Dundee to Edinburgh - 115km
Pictish Kingdoms: Fib and Gododdin
Once across the Tay Road Bridge via its central cycle lane, we arrive in the Kingdom of Fife (or ‘Fib’, to give it its proper Pictish name). Sandwiched between the firths of Tay and Forth, Fife is as good an example as anywhere else of Scotland’s different histories lying side by side. The first hill climbs the side of Norman’s Law, a prominent lookout that’s crowned by an Iron Age hill fort. A mixture of singletrack on the Fife Coastal Path, farm tracks and lanes takes us on toward another hill fort on top of the prominent Lomond Hills, but not before passing near to the old royal palace at Falkland. From the traversing trail that runs across the Lomonds we begin to see the more modern Scotland: the coal mining towns of south-east Fife, the shipyards at Rosyth, and the unmistakable, rust-red silhouette of the Forth Rail Bridge.

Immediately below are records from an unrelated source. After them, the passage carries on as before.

-- ==== Sys2Proof/Machine/Operands.lean ====
section
/-! DEFINITION. The operand forms. A command's operands are implicit: fixed spaces, reached at indices the
stage's own loops compute (spec/30_encoding.md R82, spec/20_memory.md R50 to R52). Here stand the spaces'
ids and element counts, the linear indices, the lists of index tuples a reduction runs over, and the
resolution of a host address. -/

namespace Sys2Proof

/-! ### Linear indices (R51) -/

/-- `idx3(C,H,W; c,y,x)`: row-major, last axis contiguous (R51). -/
def idx3 (H W c y x : Nat) : Nat := (c * H + y) * W + x

/-- `idx4(K,Z,KH,KW; k,z,ky,kx)` (R51). -/
def idx4 (Z KH KW k z ky kx : Nat) : Nat := ((k * Z + z) * KH + ky) * KW + kx

/-- `idx2(Out,In; k,i)` (R51). -/
def idx2 (In k i : Nat) : Nat := k * In + i

/-! ### Shapes (R6, R120, R135) -/

/-- OH = H - KH + 1 (R120, R123). -/
def ConvShape.OH (g : ConvShape) : Nat := g.H - g.KH + 1

/-- OW = W - KW + 1 (R120, R123). -/
def ConvShape.OW (g : ConvShape) : Nat := g.W - g.KW + 1

/-- The elements of the input tensor, Z × H × W. -/
def ConvShape.inputs (g : ConvShape) : Nat := g.Z * g.H * g.W

/-- The elements of the kernel tensor, K × Z × KH × KW. -/
def ConvShape.weights (g : ConvShape) : Nat := g.K * g.Z * g.KH * g.KW

/-- The elements of the output tensor, K × OH × OW (R123). -/
def ConvShape.outputs (g : ConvShape) : Nat := g.K * g.OH * g.OW

/-- The index triples (z, ky, kx) of one convolution reduction (R120). -/
def ConvShape.taps (g : ConvShape) : List (Nat × Nat × Nat) :=
  (List.range g.Z).flatMap fun z =>
    (List.range g.KH).flatMap fun ky => (List.range g.KW).map fun kx => (z, ky, kx)

/-- The elements of the pooled tensor, C × H/2 × W/2 (R135). -/
def PoolShape.outputs (g : PoolShape) : Nat := g.C * (g.H / 2) * (g.W / 2)

/-! ### Spaces (R21, R22, R25) -/

/-- The space id of each 16-bit space (R21, R22). -/
def Space16.id : Space16 → Nat
  | .img => 0
  | .c1 => 1
  | .p1 => 2
  | .c2 => 3
  | .p2 => 4
  | .h1 => 5
  | .logit => 6
  | .wC1 => 8
  | .bC1 => 9
  | .wC2 => 10
  | .bC2 => 11
  | .wF1 => 12
  | .bF1 => 13
  | .wF2 => 14
  | .bF2 => 15

/-- The element count of each 16-bit space, from the extents of R6. -/
def Space16.size : Space16 → Nat
  | .img => conv1Shape.inputs
  | .c1 => conv1Shape.outputs
  | .p1 => pool1Shape.outputs
  | .c2 => conv2Shape.outputs
  | .p2 => pool2Shape.outputs
  | .h1 => fc1Shape.Out
  | .logit => fc2Shape.Out
  | .wC1 => conv1Shape.weights
  | .bC1 => conv1Shape.K
  | .wC2 => conv2Shape.weights
  | .bC2 => conv2Shape.K
  | .wF1 => fc1Shape.Out * fc1Shape.In
  | .bF1 => fc1Shape.Out
  | .wF2 => fc2Shape.Out * fc2Shape.In
  | .bF2 => fc2Shape.Out

/-- The weight memories, which no command writes (R22). -/
def Space16.isWeight : Space16 → Bool
  | .wC1 | .bC1 | .wC2 | .bC2 | .wF1 | .bF1 | .wF2 | .bF2 => true
  | .img | .c1 | .p1 | .c2 | .p2 | .h1 | .logit => false

/-- The space id of PROB (R21). -/
def probId : Nat := 7

/-- The space id of the control registers (R25). -/
def csrId : Nat := 16

/-- The 16-bit space of a space id (R21, R22). -/
def space16OfId : Nat → Option Space16
  | 0 => some .img
  | 1 => some .c1
  | 2 => some .p1
  | 3 => some .c2
  | 4 => some .p2
  | 5 => some .h1
  | 6 => some .logit
  | 8 => some .wC1
  | 9 => some .bC1
  | 10 => some .wC2
  | 11 => some .bC2
  | 12 => some .wF1
  | 13 => some .bF1
  | 14 => some .wF2
  | 15 => some .bF2
  | _ => none

/-- The index of each control register (R25). -/
def Csr.index : Csr → Nat
  | .cmd => 0
  | .status => 1
  | .cfg => 2
  | .qIn => 3
  | .qOut => 4
  | .dqIn => 5
  | .dqOut => 6
  | .amax => 7

/-- The control register of an index (R25). -/
def csrOfIndex : Nat → Option Csr
  | 0 => some .cmd
  | 1 => some .status
  | 2 => some .cfg
  | 3 => some .qIn
  | 4 => some .qOut
  | 5 => some .dqIn
  | 6 => some .dqOut
  | 7 => some .amax
  | _ => none

/-- The element a host address names; none where no such element exists (R50, R54). -/
def resolve (a : Addr) : Option Location :=
  if a.space = probId then
    if a.index < numClasses then some (.prob a.index) else none
  else if a.space = csrId then
    match csrOfIndex a.index with
    | some r => some (.csr r)
    | none => none
  else
    match space16OfId a.space with
    | some sp => if a.index < sp.size then some (.mem16 sp a.index) else none
    | none => none

/-- The address of element `i` of a 16-bit space. -/
def Space16.addr (sp : Space16) (i : Nat) : Addr := { space := sp.id, index := i }

/-- The address of element `i` of PROB. -/
def probAddr (i : Nat) : Addr := { space := probId, index := i }

/-- The address of a control register. -/
def Csr.addr (r : Csr) : Addr := { space := csrId, index := r.index }

/-- The registers the core owns while BUSY = 1 (R60). -/
def Csr.owned : Csr → Bool
  | .qIn | .qOut | .dqIn | .dqOut | .amax => true
  | .cmd | .status | .cfg => false

end Sys2Proof
end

Thanks to the construction of the new road bridge, cyclists can use the old bridge to cross the Firth of Forth, with plenty of traffic-free space to check out the views back to the Fife coast, and onward to the finish point at Edinburgh Castle, which sits on top of the dark hump of Castle Rock above the rest of the city.
Camping in Fife is trickier than it is on the rest of the route, due to the amount of agricultural land and the corresponding lack of fresh drinking water. There are spots where it’s possible, but make sure to stick to the Scottish Outdoor Access Code. There are several paying campsites, guesthouses and B&Bs in the various towns and villages.
The remainder of the route on the south side of the Forth is one of the most pleasant ways you could imagine to ride right into the centre of a country’s capital city. Rather than follow the busy A90, the cycle route takes the coast around Hound Point, passing right underneath the massive riveted girders of the rail bridge and passing through North Queensferry (where I dare you not to stop for a break once you see the menu on the ice cream shop). It then takes you through Dalmeny Park, opposite Cramond Island, before heading up the River Almond a wee way and heading east on disused railway line that delivers you to Haymarket, just a few streets away from Princes Street, the Mound and the final approach up to the castle itself.
Once you’ve arrived, Waverley Station is just down the hill and around the corner, so onward travel is simple (make sure to book a bike spot when you book your train ticket, unless travelling on one of the commuter trains).